- Opening Delimiter -
-- ==== Sys2Proof/Laws/Window.lean ====
section
/-! SUPPORT. The words of the register window, bit by bit (10_state.md R40): each equals the word `shownInst`,
`shownQueue` or the row of the table writes out. -/

namespace Sys2Proof.Machine

/-! ### Placed fields -/

theorem place_halfword (v : BitVec 16) : place v 0 = 0#16 ++ v := by
  refine BitVec.eq_of_getLsbD_eq fun i hi => ?_
  simp only [place, BitVec.getLsbD_append, BitVec.getLsbD_shiftLeft, BitVec.getLsbD_setWidth]
  interval_cases i <;> simp

theorem getLsbD_placeBool (b : Bool) (n i : Nat) (hi : i < 32) :
    (placeBool b n).getLsbD i = (decide (n = i) && b) := by
  simp only [placeBool, place, BitVec.getLsbD_shiftLeft, BitVec.getLsbD_setWidth, BitVec.getLsbD_ofBool]
  by_cases h : n = i
  · subst h; simp [hi]
  · simp only [h, decide_false, Bool.false_and]
    by_cases h2 : i < n
    · simp [h2]
    · simp [show ¬i - n = 0 by omega]

/-! ### The groups -/

theorem ifmt_shown (v : Inst) :
    ifmt v = 0#3 ++ (v.cben ++ (BitVec.ofBool v.cbreg ++ (BitVec.ofBool v.mute ++ (0#1 ++ (v.volume ++ (0#6
      ++ (v.chans ++ (0#2 ++ v.bits)))))))) := by
  refine BitVec.eq_of_getLsbD_eq fun i hi => ?_
  simp only [ifmt, place, placeBool, BitVec.getLsbD_append, BitVec.getLsbD_or, BitVec.getLsbD_shiftLeft,
    BitVec.getLsbD_setWidth, BitVec.getLsbD_ofBool]
  interval_cases i <;> simp

theorem place_life (l : Life) :
    place l.code 0 = 0#30 ++ (match l with
      | .reset => 0#2
      | .active => 1#2
      | .stop => 2#2
      | .pause => 3#2) := by
  cases l <;> decide

theorem instWord_shown (v : Inst) {k : Nat} (hk : k < 4) : instWord v k = (shownInst v).getD k 0 := by
  interval_cases k
  · exact place_life v.life
  · rfl
  · rfl
  · exact ifmt_shown v

theorem qctl_shown (v : Queue) (st : BitVec 2) (h : v.st.code = st) :
    qctl v = 0#7 ++ (BitVec.ofBool v.built ++ (0#6 ++ (BitVec.ofBool v.errs ++ (BitVec.ofBool v.ovr ++ (0#5
      ++ (BitVec.ofBool v.pendErr ++ (BitVec.ofBool v.pendTc ++ (BitVec.ofBool v.pendHt ++ (0#3
      ++ (BitVec.ofBool v.ie ++ (0#2 ++ st))))))))))) := by
  refine BitVec.eq_of_getLsbD_eq fun i hi => ?_
  simp only [qctl, h, place, placeBool, BitVec.getLsbD_append, BitVec.getLsbD_or, BitVec.getLsbD_shiftLeft,
    BitVec.getLsbD_setWidth, BitVec.getLsbD_ofBool]
  interval_cases i <;> simp

theorem queueWord_shown (v : Queue) {k : Nat} (hk : k < 8) : queueWord v k = (shownQueue v).getD k 0 := by
  interval_cases k
  · rfl
  · refine qctl_shown v _ ?_
    cases v.st <;> rfl
  · rfl
  · exact place_halfword v.count
  · exact place_halfword v.pos
  · rfl
  · rfl
  · rfl

/-- Each queue is found at its number. -/
theorem queueOfNumber_windowNumber (q : QueueId) : queueOfNumber (windowNumber q) = some q := by
  cases q with
  | qo i => simp [queueOfNumber, windowNumber]
  | qi j =>
    unfold queueOfNumber windowNumber
    rw [dif_neg (by simp), dif_pos (by simp)]
    simp
  | qm m =>
    unfold queueOfNumber windowNumber
    rw [dif_neg (by simp; omega), dif_neg (by simp; omega), dif_pos (by simp)]
    simp

theorem windowNumber_lt (q : QueueId) : windowNumber q < 44 := by
  cases q <;> simp [windowNumber] <;> omega

/-! ### The parameters and the reassembler -/

theorem param0_shown (p : Config.Params) :
    param0 p = BitVec.ofNat 8 p.codecIds.length ++ (BitVec.ofNat 8 p.mics.length
      ++ (BitVec.ofNat 8 p.ins.length ++ BitVec.ofNat 8 p.outs.length)) := by
  unfold param0 Config.Params.nOut Config.Params.nIn Config.Params.nMic Config.Params.nCodec
  generalize BitVec.ofNat 8 p.codecIds.length = a, BitVec.ofNat 8 p.mics.length = b,
    BitVec.ofNat 8 p.ins.length = c, BitVec.ofNat 8 p.outs.length = d
  refine BitVec.eq_of_getLsbD_eq fun i hi => ?_
  simp only [place, BitVec.getLsbD_append, BitVec.getLsbD_or, BitVec.getLsbD_shiftLeft, BitVec.getLsbD_setWidth]
  interval_cases i <;> simp

theorem place_param1 (cap : BitVec 16) (shift sd : BitVec 5) :
    place cap 0 ||| place shift 16 ||| place sd 24 = 0#3 ++ (sd ++ (0#3 ++ (shift ++ cap))) := by
  refine BitVec.eq_of_getLsbD_eq fun i hi => ?_
  simp only [place, BitVec.getLsbD_append, BitVec.getLsbD_or, BitVec.getLsbD_shiftLeft, BitVec.getLsbD_setWidth]
  interval_cases i <;> simp

theorem param1_shown (p : Config.Params) :
    param1 p = 0#3 ++ (BitVec.ofNat 5 (match p.sd with
      | some j => j.val
      | none => 0x1F) ++ (0#3 ++ (BitVec.ofNat 5 p.shift ++ BitVec.ofNat 16 p.cap))) := by
  unfold param1
  cases p.sd <;> exact place_param1 _ _ _

theorem srctl_shown (r : Reassembler) :
    srctl r = 0#7 ++ (BitVec.ofBool r.ovr ++ (0#6 ++ (BitVec.ofBool r.mbuf ++ (BitVec.ofBool r.ch2
      ++ (0#4 ++ r.en))))) := by
  refine BitVec.eq_of_getLsbD_eq fun i hi => ?_
  simp only [srctl, place, placeBool, BitVec.getLsbD_append, BitVec.getLsbD_or, BitVec.getLsbD_shiftLeft,
    BitVec.getLsbD_setWidth, BitVec.getLsbD_ofBool]
  interval_cases i <;> simp

theorem srrdy_shown (r : Reassembler) : srrdy r = 0#4 ++ (r.rdy1 ++ (0#4 ++ r.rdy0)) := by
  refine BitVec.eq_of_getLsbD_eq fun i hi => ?_
  simp only [srrdy, place, BitVec.getLsbD_append, BitVec.getLsbD_or, BitVec.getLsbD_shiftLeft,
    BitVec.getLsbD_setWidth]
  interval_cases i <;> simp

/-- A word put together from one bit per codec. -/
theorem getLsbD_foldr_placeBool (f : Idx → Bool) (l : List Idx) (i : Nat) (hi : i < 32) :
    (l.foldr (fun c v => placeBool (f c) c.val ||| v) (0 : Word)).getLsbD i
      = l.any fun c => decide (c.val = i) && f c := by
  induction l with
  | nil => simp
  | cons a l ih =>
    rw [List.foldr_cons, BitVec.getLsbD_or, ih, getLsbD_placeBool _ _ _ hi, List.any_cons]

theorem codecPwrWord_shown (s : State) :
    (∀ c : Idx, (codecPwrWord s).getLsbD c.val = s.power[c]) ∧ (codecPwrWord s).toNat < 2 ^ 16 := by
  constructor
  · intro c
    rw [codecPwrWord, getLsbD_foldr_placeBool _ _ _ (by omega), Bool.eq_iff_iff, List.any_eq_true]
    constructor
    · rintro ⟨x, -, h⟩
      rw [Bool.and_eq_true, decide_eq_true_eq] at h
      rw [← Fin.ext h.1]
      exact h.2
    · exact fun h => ⟨c, by simp, by simp [h]⟩
  · refine Nat.lt_pow_two_of_testBit _ fun i hi => ?_
    by_cases h32 : i < 32
    · change (codecPwrWord s).getLsbD i = false
      rw [codecPwrWord, getLsbD_foldr_placeBool _ _ _ h32, List.any_eq_false]
      intro x _
      simp only [Bool.and_eq_true, decide_eq_true_eq, not_and]
      omega
    · exact Nat.testBit_lt_two_pow (Nat.lt_of_lt_of_le (codecPwrWord s).isLt
        (Nat.pow_le_pow_right (by decide) (by omega)))

end Sys2Proof.Machine
end

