/-- Start number `k` fails: the microphones before it are stopped again. -/
theorem startMics_failsAt (h1 : 1 ≤ count) (h2 : count ≤ 65535) (nodup : ms.Nodup) (base : Mic → Word)
    (hready : ∀ m ∈ ms, tdValid (s.queue (.qm m)).td = true ∧ (s.queue (.qm m)).st = .idle)
    {k : Nat} (hk : k < ms.length) (hf : FailsAt k s) :
    ∃ u, startAll count [] (ms.map fun m => (.qm m, base m)) s = (false, u) ∧
      Logged ((ms.take (k + 1)).map (fun m => .linkEnable (.qm m))
        ++ (ms.take k).map (fun m => .linkDisable (.qm m))) s u ∧
      (∀ m ∈ ms.take k, u.queue (.qm m) = disarmedAt (s.queue (.qm m)) (base m) count) ∧
      SameOtherQueues ((ms.take k).map .qm) s u := by
  obtain ⟨u, he, hkept, hq, ho, hc⟩ := startAll_failsAt h1 h2 (startTodo_nodup nodup base) s
    (List.forall_mem_map.2 hready) (by simpa using hk) hf
  rw [← List.map_take] at hq ho
  refine ⟨u, he, ⟨hkept, by simpa [← List.map_take, Function.comp_def] using hc⟩, List.forall_mem_map.1 hq, ?_⟩
  simpa [Function.comp_def] using ho

/-- The outcome of a command that starts microphones that are ready and then sets the reassembler up: granted, or refused
at a start. -/
theorem startMics_outcome {i : Instr} {n : Idx} {base : Mic → Word} {r : Reassembler}
    (hexec : exec i s = ((okOr (startAll count [] (ms.map fun m => (.qm m, base m)) s) .periphFailure).andThen
      fun u => .done { u.setLife .inp n .active with sr := r }).finish)
    (h1 : 1 ≤ count) (h2 : count ≤ 65535) (nodup : ms.Nodup)
    (hready : ∀ m ∈ ms, tdValid (s.queue (.qm m)).td = true ∧ (s.queue (.qm m)).st = .idle) :
    (Granted ms.length s →
      ∃ t, exec i s = .next t ∧ t.status = 0 ∧ t.inst .inp n = { s.inst .inp n with life := .active } ∧
        SameOtherInsts .inp n s t ∧
        (∀ m ∈ ms, t.queue (.qm m) = armedAt (s.queue (.qm m)) (base m) count) ∧
        SameOtherQueues (ms.map .qm) s t ∧ t.sr = r ∧
        t.calls = s.calls ++ ms.map (fun m => .linkEnable (.qm m)) ∧
        t.power = s.power ∧ t.result = s.result ∧ KeepsSurroundings s t) ∧
    ∀ k, k < ms.length → FailsAt k s → ∃ t, exec i s = .next t ∧
      FailedAfter 0xFFFFFFFC ((ms.take (k + 1)).map (fun m => .linkEnable (.qm m))
        ++ (ms.take k).map (fun m => .linkDisable (.qm m))) s t ∧ t.power = s.power ∧
      (∀ m ∈ ms.take k, t.queue (.qm m) = disarmedAt (s.queue (.qm m)) (base m) count) ∧
      SameOtherQueues ((ms.take k).map .qm) s t := by
  rw [hexec]
  refine ⟨fun hg => ?_, fun k hk hf => ?_⟩
  · obtain ⟨u, he, hl, hq, ho⟩ := startMics_granted h1 h2 nodup base hready hg
    have hm := hl.kept.lifeMoved .inp n .active 0
    have hw := hl.kept.instsKept.written .inp n { u.inst .inp n with life := .active } r 0
    rw [he]
    exact ⟨_, rfl, rfl, hm.inst, hm.others, fun m hmem => (hm.queues _).trans (hq m hmem),
      ho.trans fun q _ => hm.queues q, rfl, hm.calls.trans hl.calls, hm.power, hm.result, hw.surroundings⟩
  · obtain ⟨u, he, hl, hq, ho⟩ := startMics_failsAt h1 h2 nodup base hready hk hf
    rw [he]
    exact ⟨_, rfl, hl.failedAfter .periphFailure, hl.kept.power, hq, ho⟩
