-- ==== Sys2Proof/Machine/Correction.lean ====
section
/-! DEFINITION. The correction unit (chapters 7 and 9): the aim, the demand with the vehicle-loss
rules, the joint's share, the position loop, the oscillation limit and the REPORT. -/

namespace Sys2Proof.Machine

/-! ### Aim -/

/-- The console-loss condition at a sample (R167): the selected aim part is LOST or ABSENT. -/
def consoleLost (s : State) : Bool := !isCurrent (selectedAim s.peers)

/-- The held aim updated at a sample (R115). -/
def takeAim (s : State) : State := s.setCorr { s.corr with held := aimInUse s }

/-! ### Demand -/

/-- A difference on an axis: wrapped on yaw, saturated to −32767..32767 on pitch and roll (R116,
R164, R165). -/
def axisRange (r : Role) (x : Int) : Int := if isYaw r then wrapAngle x else satRate x

/-- The STAB demand (R116) from the attitude now, the heading reference and the aim of the joint's
axis. -/
def stabDemand (r : Role) (attitude heading aim : Int) : Int :=
  if isYaw r then wrapDiff (wrapAngle (heading + aim)) attitude
  else satRate (clampSight aim - attitude)

/-- The selected vehicle part is usable: FRESH or STALE with valid set (R163). -/
def vehicleUsable (s : State) : Bool :=
  match selectedVehicle s.peers with
  | some q => q.fresh != .lost && q.content.valid
  | none => false

/-- The vehicle-loss condition at a sample (R163); at BASE it does not arise. -/
def vehicleLost (s : State) : Bool :=
  s.ident.role != .base && s.corr.held.mode == .stab && !vehicleUsable s

/-- The STAB demand of a joint that is not BASE, from its selected vehicle part at the sample time t
(R116, R51). -/
def remoteDemand (t : Time) (s : State) : Int :=
  match selectedVehicle s.peers with
  | some q =>
    stabDemand s.ident.role (axisOf s.ident.role (attitudeNow t q)) q.content.heading.toInt
      (axisOf s.ident.role s.corr.held.aim)
  | none => 0

/-- The STAB demand of BASE, from its own published attitude and heading reference (R116). -/
def ownDemand (s : State) : Int :=
  stabDemand .base (publishedAttitude s.vref.phi).yaw (publishedHeading s.vref.heading)
    s.corr.held.aim.yaw

/-- One sample of the reacquire ramp at reacquire count j (R165). -/
def rampDemand (r : Role) (aim offset stab : Int) (j : Nat) : Int :=
  let gap := axisRange r (axisRange r (aim + offset) - stab)
  axisRange r (stab + truncDiv (gap * (64 - (j : Int))) 64)

/-- Whether the reacquire ramp advances at a sample delivered in a state (R165): a ramp that was under
way in the ENGAGED which FAULT ended stands in that FAULT (R14). DEDUCED, unsafe: log entry 15. -/
def rampAdvances (st : NodeState) (c : Correction) : Bool :=
  !(st == .fault && c.loss == .reacquiring && c.rampHalted)

/-- The vehicle-loss state after a ramp sample formed at reacquire count j (R165). -/
def rampStep (advances : Bool) (j : Nat) (c : Correction) : Correction :=
  if advances then
    { c with loss := if j + 1 = 64 then .tracking else .reacquiring, reacquire := j + 1
             rampHalted := false }
  else { c with loss := .reacquiring, reacquire := j }
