-- ==== Sys2Proof/Machine/Core.lean ====
section
/-! DEFINITION. The machine behind the host's interface. -/

def Sys2Proof.core : Host.Core :=
  { State := Sys2Proof.Machine.State, Fault := Sys2Proof.Machine.Fault,
    Refusal := Sys2Proof.Machine.Refusal, step := Sys2Proof.Machine.step,
    reset := Sys2Proof.Machine.State.reset }
end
- Closing Delimiter -
◆ TASK
The line with "sample time t" and all the lines after it in the records above are to be output exactly, with nothing added.

◆ OUTPUT
/-- The STAB demand of a joint that is not BASE, from its selected vehicle part at the sample time t
(R116, R51). -/
def remoteDemand (t : Time) (s : State) : Int :=
  match selectedVehicle s.peers with
  | some q =>
    stabDemand s.ident.role (axisOf s.ident.role (attitudeNow t q)) q.content.heading.toInt
      (axisOf s.ident.role s.corr.held.aim)
  | none => 0

/-- The STAB demand of BASE, from its own published attitude and heading reference (R116). -/
def ownDemand (s : State) : Int :=
  stabDemand .base (publishedAttitude s.vref.phi).yaw (publishedHeading s.vref.heading)
    s.corr.held.aim.yaw

/-- One sample of the reacquire ramp at reacquire count j (R165). -/
def rampDemand (r : Role) (aim offset stab : Int) (j : Nat) : Int :=
  let gap := axisRange r (axisRange r (aim + offset) - stab)
  axisRange r (stab + truncDiv (gap * (64 - (j : Int))) 64)

/-- Whether the reacquire ramp advances at a sample delivered in a state (R165): a ramp that was under
way in the ENGAGED which FAULT ended stands in that FAULT (R14). DEDUCED, unsafe: log entry 15. -/
def rampAdvances (st : NodeState) (c : Correction) : Bool :=
  !(st == .fault && c.loss == .reacquiring && c.rampHalted)

/-- The vehicle-loss state after a ramp sample formed at reacquire count j (R165). -/
def rampStep (advances : Bool) (j : Nat) (c : Correction) : Correction :=
  if advances then
    { c with loss := if j + 1 = 64 then .tracking else .reacquiring, reacquire := j + 1
             rampHalted := false }
  else { c with loss := .reacquiring, reacquire := j }
-- ==== Sys2Proof/Machine/Core.lean ====
section
/-! DEFINITION. The machine behind the host's interface. -/

def Sys2Proof.core : Host.Core :=
  { State := Sys2Proof.Machine.State, Fault := Sys2Proof.Machine.Fault,
    Refusal := Sys2Proof.Machine.Refusal, step := Sys2Proof.Machine.step,
    reset := Sys2Proof.Machine.State.reset }
end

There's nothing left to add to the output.